Danıştay Kararı 13. Daire 2014/2857 E. 2020/3842 K. 23.12.2020 T.

Danıştay 13. Daire Başkanlığı         2014/2857 E.  ,  2020/3842 K.
T.C.
D A N I Ş T A Y
ONÜÇÜNCÜ DAİRE
Esas No:2014/2857
Karar No:2020/3842

TEMYİZ EDEN (DAVALI) : … Kurulu

VEKİLİ : Av. …

KARŞI TARAF (DAVACI) : … Radyo Televizyon Haberleşme ve Yayıncılık A.Ş.

VEKİLİ : Av. …

İSTEMİN_KONUSU : … İdare Mahkemesi’nin … tarih ve E:…, K:… sayılı kararının temyizen incelenerek bozulması istenilmektedir.

YARGILAMA SÜRECİ :
Dava konusu istem: Davacı şirkete ait “…” logosu ile yayın yapan televizyon kanalında, 11/02/2009 tarihinde, saat 18:50’de yayınlanan “…” 3984 sayılı Kanun’un 4. maddesinin (f) bendinde belirlenen “Özel hayatın gizliliğine saygılı olunması” kuralının tekraren ihlâlinden bahisle, davacı şirkete bir kez program durdurma yaptırımı uygulanmasına ilişkin Radyo ve Televizyon Üst Kurulu’nun (Kurul) 19/01/2011 tarih ve 2011/03 sayılı toplantısında alınan 13 nolu kararının iptali istenilmiştir.
İlk Derece Mahkemesi kararının özeti: … İdare Mahkemesi’nce Dairemizin … tarih ve E:…, K:… sayılı bozma kararına uyularak verilen kararda; mülga 3984 sayılı Kanun’un dava konusu işlemin tesisinde dayanak alınan maddelerinin daha sonra yürürlüğe giren 6112 sayılı Kanun’da da yer aldığı, ancak, özel hayatın gizliliğine saygılı olunması kuralının tekraren ihlâl edilmesi hâlinde mülga 3984 sayılı Kanun’da yayın durdurma cezası verilebileceği öngörülmüşken, 6112 sayılı Kanun’da söz konusu ihlâl için “uyarma” ve tekrarı hâlinde “idarî para cezası” verileceğinin düzenlendiği, olayda her ne kadar özel hayatın gizliliği ilkesinin ihlâl edildiği sabit ise de dava konusu “yayın durdurma” yaptırımının dayanağı olan Kanun maddesi yürürlükten kaldırıldığından ve daha sonra yürürlüğe giren 6112 sayılı Kanun’da söz konusu ihlâl için “yayın durdurma” gibi niteliği itibarıyla daha ağır bir cezanın öngörülmediği, cezanın takdirinde lehe olan kanun kuralının uygulanması ilkesi gereğince dava konusu işlemde hukuka uygunluk bulunmadığı sonucuna varılmıştır.
Belirtilen gerekçelerle hukuka aykırı bulunan dava konusu işlemin iptaline karar verilmiştir.

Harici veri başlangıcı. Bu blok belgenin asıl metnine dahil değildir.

-- ==== Sys2Proof/Tests/Slice0.lean ====
section
/-! SUPPORT. The model's own tests: words written out from the spec's encodings, the vectors of 95_test_vectors.md, ill-formed
terms, and for each obligation with hypotheses a witness that meets them. -/

open Sys2Proof Sys2Proof.Machine

namespace Sys2Proof.Tests

/-- A plain memory operand: mod 00, rm 000, `(%rax)`. -/
def atRax : MemOperand := ⟨0, 0, none, .none⟩

/-- A REX prefix with the given W and R. -/
def rexWR (w r : Bool) : Option Rex := some ⟨w, r, false, false⟩

/-- A request whose buffer starts with the given bytes and whose `len` is their number. -/
def req (l : List Byte) : Request := ⟨true, BitVec.ofNat _ l.length, Vector.ofFn fun k => l.getD k.val 0⟩

/-- Bytes put into a memory from an address up. -/
def place (a : Nat) : List Byte → Memory → Memory
  | [], m => m
  | b :: l, m => place (a + 1) l (writeByte m a b)

/-- A state with a RAM-like device, code at 0x1000 and one full request for the fault address. -/
def machine (bytes : List Byte) (fa : Addr) (cells : Memory) : State :=
  { State.reset with
    rip := 0x1000
    code := place 0x1000 bytes []
    dev := { State.reset.dev with kind := .ram, cells := cells }
    traps := [⟨true, 15, fa, 0⟩] }

/-- The step answers a next state that passes a check. -/
def goesTo (s : State) (p : State → Bool) : Bool :=
  match step s with
  | .next t => p t
  | _ => false

/-- The meaning answers a next state. -/
def completes (i : Instr) (s : State) : Bool :=
  match exec i s with
  | .next _ => true
  | _ => false

/-! ## Well-formedness: a term that each check refuses -/

theorem test_wf_accepts : (Instr.movM32R32 none .rcx atRax).wf = true := by decide
theorem test_wf_mod11 : (Instr.movM32R32 none .rcx ⟨3, 0, none, .none⟩).wf = false := by decide
theorem test_wf_sib_missing : (Instr.movM32R32 none .rcx ⟨0, 4, none, .none⟩).wf = false := by decide
theorem test_wf_sib_extra : (Instr.movM32R32 none .rcx ⟨0, 0, some ⟨0, 4, 4⟩, .none⟩).wf = false := by decide
theorem test_wf_disp_size : (Instr.movM32R32 none .rcx ⟨1, 0, none, .none⟩).wf = false := by decide
theorem test_wf_w_must_be_zero : (Instr.movM32R32 (rexWR true false) .rcx atRax).wf = false := by decide
theorem test_wf_w_must_be_one : (Instr.movM64R64 none .rcx atRax).wf = false := by decide
theorem test_wf_w_ignored : (Instr.movM8R8 (rexWR true false) .rcx atRax).wf = true := by decide
theorem test_wf_rex_r : (Instr.movM32R32 none .r8 atRax).wf = false := by decide
theorem test_wf_high_byte : (Instr.movM8R8 none .rsp atRax).wf = false := by decide
theorem test_wf_low_byte_with_rex : (Instr.movM8R8 (rexWR false false) .rsp atRax).wf = true := by decide

/-! ## Decoding: each form's bytes written out from 30_encoding.md R62 and 95_test_vectors.md -/

/-- 95_test_vectors.md T10 `40 88 20`. -/
theorem test_decode_movM8R8 :
    decodeInstr [0x40#8, 0x88#8, 0x20#8] =
      .ok (.movM8R8 (rexWR false false) .rsp atRax, []) := by decide

/-- 95_test_vectors.md T16 `66 89 41 7F`. -/
theorem test_decode_movM16R16 :
    decodeInstr [0x66#8, 0x89#8, 0x41#8, 0x7F#8] =
      .ok (.movM16R16 none .rax ⟨1, 1, none, .d8 0x7F⟩, []) := by decide

/-- 95_test_vectors.md S6 `89 08`. -/
theorem test_decode_movM32R32 :
    decodeInstr [0x89#8, 0x08#8] =
      .ok (.movM32R32 none .rcx atRax, []) := by decide

/-- 95_test_vectors.md T19 `49 89 04 24`, REX.B with a SIB. -/
theorem test_decode_movM64R64 :
    decodeInstr [0x49#8, 0x89#8, 0x04#8, 0x24#8] =
      .ok (.movM64R64 (some ⟨true, false, false, true⟩) .rax ⟨0, 4, some ⟨0, 4, 4⟩, .none⟩, []) := by decide

/-- 95_test_vectors.md T33 `44 8A 00`. -/
theorem test_decode_movR8M8 :
    decodeInstr [0x44#8, 0x8A#8, 0x00#8] =
      .ok (.movR8M8 (rexWR false true) .r8 atRax, []) := by decide

/-- 95_test_vectors.md T37 `66 8B 08`. -/
theorem test_decode_movR16M16 :
    decodeInstr [0x66#8, 0x8B#8, 0x08#8] =
      .ok (.movR16M16 none .rcx atRax, []) := by decide

/-- 95_test_vectors.md T38 `8B 48 10`. -/
theorem test_decode_movR32M32 :
    decodeInstr [0x8B#8, 0x48#8, 0x10#8] =
      .ok (.movR32M32 none .rcx ⟨1, 0, none, .d8 0x10⟩, []) := by decide

/-- 95_test_vectors.md T39 `48 8B 0C 25 00 10 00 00`. -/
theorem test_decode_movR64M64 :
    decodeInstr [0x48#8, 0x8B#8, 0x0C#8, 0x25#8, 0x00#8, 0x10#8, 0x00#8, 0x00#8] =
      .ok (.movR64M64 (rexWR true false) .rcx ⟨0, 4, some ⟨0, 4, 5⟩, .d32 0x1000⟩, []) := by decide

/-- 95_test_vectors.md T47 `C6 40 10 7F`. -/
theorem test_decode_movM8I8 :
    decodeInstr [0xC6#8, 0x40#8, 0x10#8, 0x7F#8] =
      .ok (.movM8I8 none ⟨1, 0, none, .d8 0x10⟩ 0x7F, []) := by decide

/-- 95_test_vectors.md T50 `66 C7 00 34 12`. -/
theorem test_decode_movM16I16 :
    decodeInstr [0x66#8, 0xC7#8, 0x00#8, 0x34#8, 0x12#8] =
      .ok (.movM16I16 none atRax 0x1234, []) := by decide

/-- 95_test_vectors.md T56 `C7 84 24 00 01 00 00 EF BE AD DE`. -/
theorem test_decode_movM32I32 :
    decodeInstr [0xC7#8, 0x84#8, 0x24#8, 0x00#8, 0x01#8, 0x00#8, 0x00#8, 0xEF#8, 0xBE#8, 0xAD#8, 0xDE#8] =
      .ok (.movM32I32 none ⟨2, 4, some ⟨0, 4, 4⟩, .d32 0x100⟩ 0xDEADBEEF, []) := by decide

/-- 95_test_vectors.md T59 `49 C7 44 24 08 00 00 00 80`. -/
theorem test_decode_movM64I32 :
    decodeInstr [0x49#8, 0xC7#8, 0x44#8, 0x24#8, 0x08#8, 0x00#8, 0x00#8, 0x00#8, 0x80#8] =
      .ok (.movM64I32 (some ⟨true, false, false, true⟩) ⟨1, 4, some ⟨0, 4, 4⟩, .d8 8⟩ 0x80000000, []) := by decide

/-- 95_test_vectors.md T60 `66 0F B6 08`. -/
theorem test_decode_movzxR16M8 :
    decodeInstr [0x66#8, 0x0F#8, 0xB6#8, 0x08#8] =
      .ok (.movzxR16M8 none .rcx atRax, []) := by decide

/-- 95_test_vectors.md T62 `0F B6 20`. -/
theorem test_decode_movzxR32M8 :
    decodeInstr [0x0F#8, 0xB6#8, 0x20#8] =
      .ok (.movzxR32M8 none .rsp atRax, []) := by decide

/-- 95_test_vectors.md T64 `4C 0F B6 38`. -/
theorem test_decode_movzxR64M8 :
    decodeInstr [0x4C#8, 0x0F#8, 0xB6#8, 0x38#8] =
      .ok (.movzxR64M8 (rexWR true true) .r15 atRax, []) := by decide

/-- 95_test_vectors.md T66 `0F B7 08`. -/
theorem test_decode_movzxR32M16 :
    decodeInstr [0x0F#8, 0xB7#8, 0x08#8] =
      .ok (.movzxR32M16 none .rcx atRax, []) := by decide

/-- 95_test_vectors.md T70 `4C 0F B7 40 08`. -/
theorem test_decode_movzxR64M16 :
    decodeInstr [0x4C#8, 0x0F#8, 0xB7#8, 0x40#8, 0x08#8] =
      .ok (.movzxR64M16 (rexWR true true) .r8 ⟨1, 0, none, .d8 8⟩, []) := by decide

/-- 95_test_vectors.md T77 `F6 40 FF 80`. -/
theorem test_decode_testM8I8 :
    decodeInstr [0xF6#8, 0x40#8, 0xFF#8, 0x80#8] =
      .ok (.testM8I8 none ⟨1, 0, none, .d8 0xFF⟩ 0x80, []) := by decide

/-- 95_test_vectors.md T21, disp32 with mod 00 rm 101. -/
theorem test_decode_rip_relative :
    decodeInstr [0x89#8, 0x05#8, 0x78#8, 0x56#8, 0x34#8, 0x12#8] =
      .ok (.movM32R32 none .rax ⟨0, 5, none, .d32 0x12345678⟩, []) := by decide

/-- 95_test_vectors.md T25, SIB base 101 with mod 00. -/
theorem test_decode_sib_no_base :
    decodeInstr [0x89#8, 0x0C#8, 0x65#8, 0x00#8, 0x00#8, 0x00#8, 0x00#8] =
      .ok (.movM32R32 none .rcx ⟨0, 4, some ⟨1, 4, 5⟩, .d32 0⟩, []) := by decide

/-- 95_test_vectors.md T57: the record of `movq $-1` is zero-extended. -/
theorem test_record_movq_imm :
    respond (req [0x48#8, 0xC7#8, 0x00#8, 0xFF#8, 0xFF#8, 0xFF#8, 0xFF#8]) =
      .ok ⟨.movWrite, .b8, none, 0x00000000FFFFFFFF, false, 7, none⟩ := by decide

/-- 95_test_vectors.md T42: trailing bytes are ignored. -/
theorem test_record_trailing :
    respond (req [0x8B#8, 0x05#8, 0#8, 0#8, 0#8, 0#8, 1#8, 2#8, 3#8]) =
      .ok ⟨.movRead, .b4, some .rax, 0, false, 6, some .b4⟩ := by decide

/-- 95_test_vectors.md T75. -/
theorem test_record_testb :
    respond (req [0xF6#8, 0x00#8, 0x01#8]) = .ok ⟨.test, .b1, none, 1, true, 3, none⟩ := by decide

/-! ## Failures (95_test_vectors.md) -/

/-- T7. -/
theorem test_fail_high_byte : respond (req [0x88#8, 0x20#8]) = .error .unsupported := by decide
/-- T8. -/
theorem test_fail_high_byte_truncated : respond (req [0x88#8, 0x60#8]) = .error .outOfRange := by decide
/-- T14. -/
theorem test_fail_byte_66 : respond (req [0x66#8, 0x88#8, 0x08#8]) = .error .unsupported := by decide
/-- T26. -/
theorem test_fail_mod11 : respond (req [0x89#8, 0xC0#8]) = .error .unsupported := by decide
/-- T27. -/
theorem test_fail_modrm_missing : respond (req [0x89#8]) = .error .outOfRange := by decide
/-- T28. -/
theorem test_fail_sib_missing : respond (req [0x89#8, 0x04#8]) = .error .outOfRange := by decide
/-- T29. -/
theorem test_fail_disp_missing : respond (req [0x89#8, 0x44#8, 0x24#8]) = .error .outOfRange := by decide
/-- T41. -/
theorem test_fail_size_conflict : respond (req [0x66#8, 0x49#8, 0x8B#8, 0x00#8]) = .error .unsupported := by decide
/-- T44. -/
theorem test_fail_reg_field : respond (req [0xC6#8, 0x08#8, 0xFF#8]) = .error .invalidArgs := by decide
/-- T53. -/
theorem test_fail_reg_field_truncated : respond (req [0xC7#8, 0x08#8]) = .error .invalidArgs := by decide
/-- T54. -/
theorem test_fail_mod_before_reg : respond (req [0xC7#8, 0xC8#8, 0x01#8, 0x00#8, 0x00#8, 0x00#8]) = .error .unsupported := by decide
/-- T55. -/
theorem test_fail_imm_missing : respond (req [0xC7#8, 0x00#8, 0x01#8, 0x00#8, 0x00#8]) = .error .outOfRange := by decide
/-- T68. -/
theorem test_fail_movzx_66 : respond (req [0x66#8, 0x0F#8, 0xB7#8]) = .error .badState := by decide
/-- T72. -/
theorem test_fail_escape_missing : respond (req [0x0F#8]) = .error .outOfRange := by decide
/-- T73. -/
theorem test_fail_syscall : respond (req [0x0F#8, 0x05#8]) = .error .unsupported := by decide
/-- T74. -/
theorem test_fail_conflict_before_badstate : respond (req [0x66#8, 0x48#8, 0x0F#8, 0xB7#8, 0x08#8]) = .error .unsupported := by decide
/-- T78. -/
theorem test_fail_test_66 : respond (req [0x66#8, 0xF6#8]) = .error .badState := by decide
/-- T95. -/
theorem test_fail_second_rex : respond (req [0x48#8, 0x48#8, 0x89#8, 0x08#8]) = .error .unsupported := by decide
/-- T96. -/
theorem test_fail_second_66 : respond (req [0x66#8, 0x66#8, 0x89#8, 0x08#8]) = .error .unsupported := by decide
/-- T97. -/
theorem test_fail_rex_then_66 : respond (req [0x48#8, 0x66#8, 0x89#8, 0x08#8]) = .error .unsupported := by decide
/-- T98. -/
theorem test_fail_opcode_missing : respond (req [0x66#8, 0x48#8]) = .error .outOfRange := by decide
/-- T100. -/
theorem test_fail_only_66 : respond (req [0x66#8]) = .error .outOfRange := by decide
/-- T101. -/
theorem test_fail_lock : respond (req [0xF0#8, 0x89#8, 0x08#8]) = .error .unsupported := by decide
/-- T102. -/
theorem test_fail_nop : respond (req [0x90#8]) = .error .unsupported := by decide
/-- T1. -/
theorem test_fail_absent : respond { req [0x89#8, 0x08#8] with present := false } = .error .invalidInput := by decide
/-- T2. -/
theorem test_fail_empty : respond (req []) = .error .invalidInput := by decide
/-- T5. -/
theorem test_fail_long : respond { req [0x89#8, 0x08#8] with len := 0xFFFFFFFF } = .error .lengthExceeded := by decide

/-! ## TEST8FLAGS (95_test_vectors.md S1 to S5, T84 to T94) -/

theorem test_flags_vectors :
    [test8flags 1 1, test8flags 3 3, test8flags 0 0, test8flags 0xFF 0xFF, test8flags 0x80 0x80, test8flags 0x7F 0xFF] =
      [0x2, 0x6, 0x46, 0x86, 0x82, 0x2] := by decide

/-- T113, the merge alone. -/
theorem test_merge : mergeFlags 0xFFF 0x46 = 0x76E := by decide

/-! ## The reference consumer (95_test_vectors.md T107 to T115) -/

/-- T107. -/
theorem test_load32_zero_extends :
    goesTo (setGpr .rcx 0xFFFFFFFFFFFFFFFF (machine [0x8B#8, 0x08#8] 0x100 (place 0x100 [0x78#8, 0x56#8, 0x34#8, 0x12#8] [])))
      (fun t => getGpr .rcx t == 0x0000000012345678 && getGpr .rax t == 0) = true := by decide

/-- T108. -/
theorem test_load8_merges :
    goesTo (setGpr .rcx 0xFFFFFFFFFFFFFFFF (machine [0x8A#8, 0x08#8] 0x100 (place 0x100 [0x78#8] [])))
      (fun t => getGpr .rcx t == 0xFFFFFFFFFFFFFF78 && getGpr .rax t == 0) = true := by decide

/-- T109. -/
theorem test_load16_merges :
    goesTo (setGpr .rcx 0xFFFFFFFFFFFFFFFF (machine [0x66#8, 0x8B#8, 0x08#8] 0x100 (place 0x100 [0x78#8, 0x56#8] [])))
      (fun t => getGpr .rcx t == 0xFFFFFFFFFFFF5678 && getGpr .rax t == 0) = true := by decide

/-- T110. -/
theorem test_movzbw_keeps_upper :
    goesTo (setGpr .rcx 0xFFFFFFFFFFFFFFFF (machine [0x66#8, 0x0F#8, 0xB6#8, 0x08#8] 0x100 (place 0x100 [0x78#8] [])))
      (fun t => getGpr .rcx t == 0xFFFFFFFFFFFF0078 && getGpr .rax t == 0) = true := by decide

/-- T112: the sign-extended immediate. -/
theorem test_store_imm64_sign_extends :
    goesTo (machine [0x48#8, 0xC7#8, 0x00#8, 0x00#8, 0x00#8, 0x00#8, 0x80#8] 0x200 [])
      (fun t => t.dev.cells == place 0x200 [0#8, 0#8, 0#8, 0x80#8, 0xFF#8, 0xFF#8, 0xFF#8, 0xFF#8] []) = true := by
  decide

/-- T113. -/
theorem test_testb_merges :
    goesTo (setRflags 0xFFF (machine [0xF6#8, 0x00#8, 0x01#8] 0x300 [])) (fun t => t.rflags == 0x76E && t.rip == 0x1003) =
      true := by decide

/-- T114: the store is little-endian and `rip` wraps. -/
theorem test_rip_wraps :
    goesTo
      { setGpr .rcx 0x0102030405060708 (machine [] 0x7000 []) with
        rip := 0xFFFFFFFFFFFFFFFE, code := place 0xFFFFFFFFFFFFFFFE [0x89#8, 0x08#8] [] }
      (fun t => t.rip == 0 && t.dev.cells == place 0x7000 [8#8, 7#8, 6#8, 5#8] []) = true := by decide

TEMYİZ EDENİN İDDİALARI : Davalı idare tarafından, dava konusu işlem ile uygulanan yaptırımın yayın durdurma değil, program durdurma cezası olduğu, idarî para cezasının program durdurma cezasından daha ağır bir yaptırım olduğu, Mahkeme kararının hukuk güvenliği ilkesine aykırı olduğu, mevzuata aykırılığı açıkça ortaya konulan fiile karşı Mahkeme kararı nedeniyle yaptırım uygulanamadığı ileri sürülmektedir.

KARŞI TARAFIN SAVUNMASI : Davacı tarafından, yerleşik yargı içtihatlarına göre lehe düzenleme yapılması durumunda ortaya çıkan yeni hukukî durumun dikkate alınması gerektiği, Mahkeme kararının hukuka uygun olduğu belirtilerek istemin reddi gerektiği savunulmuştur.

DANIŞTAY TETKİK HÂKİMİ …’IN DÜŞÜNCESİ : Temyiz isteminin reddi ile usul ve yasaya uygun olan İdare Mahkemesi kararının onanması gerektiği düşünülmektedir.

TÜRK MİLLETİ ADINA
Karar veren Danıştay Onüçüncü Dairesi’nce, Tetkik Hâkiminin açıklamaları dinlendikten ve dosyadaki belgeler incelendikten sonra gereği görüşüldü:

HUKUKİ DEĞERLENDİRME :
İdare ve vergi mahkemelerinin nihai kararlarının temyizen bozulması, 2577 sayılı İdari Yargılama Usulü Kanunu’nun 49. maddesinde yer alan sebeplerden birinin varlığı hâlinde mümkündür.
Temyizen incelenen karar usul ve hukuka uygun olup, dilekçede ileri sürülen temyiz nedenleri kararın bozulmasını gerektirecek nitelikte görülmemiştir.

KARAR SONUCU :
Açıklanan nedenlerle;
1. Davalının temyiz isteminin reddine,
2. Dava konusu işlemin iptali yolundaki … İdare Mahkemesi’nin … tarih ve E:…, K:… sayılı temyize konu kararında, 2577 sayılı İdari Yargılama Usulü Kanunu’nun 49. maddesinde sayılan bozma nedenlerinden hiçbirisi bulunmadığından anılan Mahkeme kararının ONANMASINA,
3. Temyiz giderlerinin istemde bulunan üzerinde bırakılmasına,
4. Dosyanın anılan Mahkeme’ye gönderilmesine,
5. 2577 sayılı Kanun’un Geçici 8. maddesi uyarınca, bu kararın tebliğ tarihini izleyen 15 (on beş) gün içerisinde kararın düzeltilmesi yolu açık olmak üzere, 23/12/2020 tarihinde oybirliğiyle karar verildi.